/-- What RETT reads of a record (R413). -/
structure TrapReturn where
  rpos : Nat
  roff : Nat
  p : Nat
  m : BitVec 64
  depth : Nat
  active : BitVec 64
  pairs : List Byte
  deriving DecidableEq, Repr
def readRecord (b : List Byte) : TrapReturn where
  rpos := fieldAt b 0 8 % 2251799813685248
  roff := fieldAt b 8 1 % 64
  p := fieldAt b 12 1 % 32
  m := BitVec.ofNat 64 (fieldAt b 40 8)
  depth := fieldAt b 14 2
  active := BitVec.ofNat 64 (fieldAt b 32 8)
  pairs := b.drop 128
/-- Restores the fields RETT restores, the pair of every lane among them, and clears HND (R413); the group resumes at the return position
under R27. P and M belong to the instruction that was trapped: any other begins afresh, with none (R210, R211, R225, log entry 30). A held access
that is returned to serves the slots it still can (R409). The header of its clause waits for what the handler issued, and for nothing issued inside
the clause; that of another clause waits for everything (R25). next: the number that the next operation takes. -/
def restoreTrap (h : Group) (r : TrapReturn) (next : Nat) : Group :=
  let n := h.ctx.kernel.regs
  let act := r.active &&& liveMask h
  let h1 := writeLanes h (.reg (n - 2)) (lanesOf (width h) (BitVec.allOnes 64)) (fun l => wordsOf 2 (bytesAt r.pairs (8 * l) 8))
  let back : Bool := decide (h.trpos = (r.rpos, r.roff))
  { settled { h1 with pos := r.rpos, off := r.roff, clause := [], phase := .fetch, p := if back then r.p else 0, m := if back then r.m else 0,
                      since := if h.trpos.1 = r.rpos then h.trsince else next, till := if h.trpos.1 = r.rpos then some h.trtill else none,
                      active := act, hnd := false, trec := 0, trpos := (0, 0), trsince := 0, trtill := 0, trheld := [], trwait := .no } with
    waiting := if ¬ back then .no else if h.trheld ≠ [] then .held [] h.trheld else if keepsArrival h h.trwait then h.trwait else .no }

-- owed slots (R409): 0 to 15 tiles, 16 copies, 17 traversal, 18 fragments, 19 encoder

def owedAt (h : Group) (k : Nat) : Option Owed := (findFirst (fun e => decide (e.1 = k)) h.owed).map (·.2)
/-- A failure fills its slot, or adds to the count of a full one, which saturates. -/
def fillOwed (h : Group) (k : Nat) (o : Owed) : Group :=
  match owedAt h k with
  | none => { h with owed := insBy (fun e => [e.1]) (k, o) h.owed }
  | some x => { h with owed := updIf (fun e => decide (e.1 = k)) (fun e => (e.1, { x with more := min (x.more + 1) 65535 })) h.owed }
/-- The filled slot that a taking point takes: of those it serves, the one whose operation was issued first (R409, log entry 29). -/
def owedServed (h : Group) (ks : List Nat) : Option (Nat × Owed) :=
  minBy (fun e => [e.2.seq]) (h.owed.filter (fun e => ks.contains e.1))
/-- A failed command or copy, by number, that holds the group's access: the access serves its slot (R409). -/
def servesHeld (h : Group) (id slot : Nat) : Group :=
  match h.waiting with
  | .held ops slots => if ops.contains id then { h with waiting := .held ops (slots ++ [slot]) } else h
  | _ => h
/-- Takes an owed trap: its slot empties, and the point does not execute. held: the slots that a held access still serves on return. -/
def takeOwed (s : State) (e : Nat × Owed) (held : List Nat := []) : State :=
  let o := e.2
  if trapWaits s then stall s
  else takeTrap { s with g := { s.g with owed := s.g.owed.filter (fun x => decide (x.1 ≠ e.1)) } }
    { code := o.code, detail := o.detail, unit := o.unit, addr := o.addr, lanes := o.lanes, done := o.done, more := o.more,
      remote := o.remote, fpos := some (o.pos, o.off), held := held }
def allTiles : List Nat := List.range 16
def slotsEng : List Nat := List.range 17
def slotsAll : List Nat := List.range 20

-- team barriers and the end of a slot (R273, R302)

/-- Slots that count as arrived by themselves: ended and hollow ones (R288, R302). -/
def autoArrived (t : Team) : BitVec 16 := t.ended ||| t.hollow
def teamFull (t : Team) (m : BitVec 16) : Bool := (List.range t.size).all (fun i => m.getLsbD i)
/-- Completes the phases of a team's barriers that every slot has arrived in; a barrier in which nothing has arrived waits. -/
def completeBars (t : Team) : Team :=
  { t with bars := t.bars.map (fun b =>
      if b.arrived ≠ 0 ∧ teamFull t (b.arrived ||| autoArrived t) then { phase := b.phase + 1, arrived := 0 } else b) }
def arriveBar (t : Team) (id ginteam : Nat) : Team :=
  completeBars { t with bars := setAt t.bars id { (t.bars.getD id {}) with arrived := (t.bars.getD id {}).arrived ||| (1#16 <<< ginteam) } }

/-- The current group's slot ends: tiles, wave slot and granules are released (R299), its team's barriers see it. -/
def endSlot (s : State) : State :=
  let h := s.g
  let s1 := updTeam s h.team (fun t => completeBars { t with ended := t.ended ||| (1#16 <<< h.ginteam) })
  { s1 with g := {}, teams := s1.teams.filter (fun t => !(decide (t.id = h.team) && teamFull t t.ended)),
            passes := s1.passes.map (fun p => if h.ctx.frag && decide (p.launch = h.ctx.launch) then
              { p with live := p.live.filter (fun e => !(h.frags.any (fun f => decide (f.2.seq = e.2 ∧ f.2.x + 65536 * f.2.y = e.1)))) } else p) }

-- the ALU pipeline (R94 to R96)

/-- An ALU or XLANE instruction of n words: reads are the registers it reads, res the words and flags of a lane. POISON
comes first; an enabled flag traps with no destination written (R80), and while that trap waits no flag is raised either (R94); else every active lane's destination is written. -/
def alu (s : State) (n : Nat) (reads : List Nat) (d : Dst) (res : Nat → List Word × BitVec 5) (post : Group → Group := id) : State :=
  let h := s.g
  let ls := activeLanes h
  let bad := poisonLanes h reads ls
  if bad ≠ [] then takeTrap s { code := 6, lanes := maskOf bad }
  else
    let fl := orFlags (ls.map (fun l => (res l).2))
    let h1 := { h with flags := h.flags ||| fl }
    if fl &&& h.ctx.kernel.fptrap ≠ 0 then
      trapAfter s { s with g := h1 } { code := 15, detail := fl.toNat, lanes := maskOf (ls.filter (fun l => (res l).2 &&& h.ctx.kernel.fptrap ≠ 0)) }
    else { s with g := advance (post (writeLanes h1 d ls (fun l => (res l).1))) n }

/-- An integer, bitwise or move instruction: it raises no flag (R96). -/
def aluInt (s : State) (n : Nat) (reads : List Nat) (d : Dst) (res : Nat → List Word) : State := alu s n reads d (fun l => (res l, 0))

end Sys2Proof.Machine
end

──────────────────────────────

## Exercise goal
Produce a word-for-word copy of everything above from the line holding "owed := updIf" down to the line holding "entry 29). -/", with both of those lines kept.

## Response area
  | some x => { h with owed := updIf (fun e => decide (e.1 = k)) (fun e => (e.1, { x with more := min (x.more + 1) 65535 })) h.owed }
/-- The filled slot that a taking point takes: of those it serves, the one whose operation was issued first (R409, log entry 29). -/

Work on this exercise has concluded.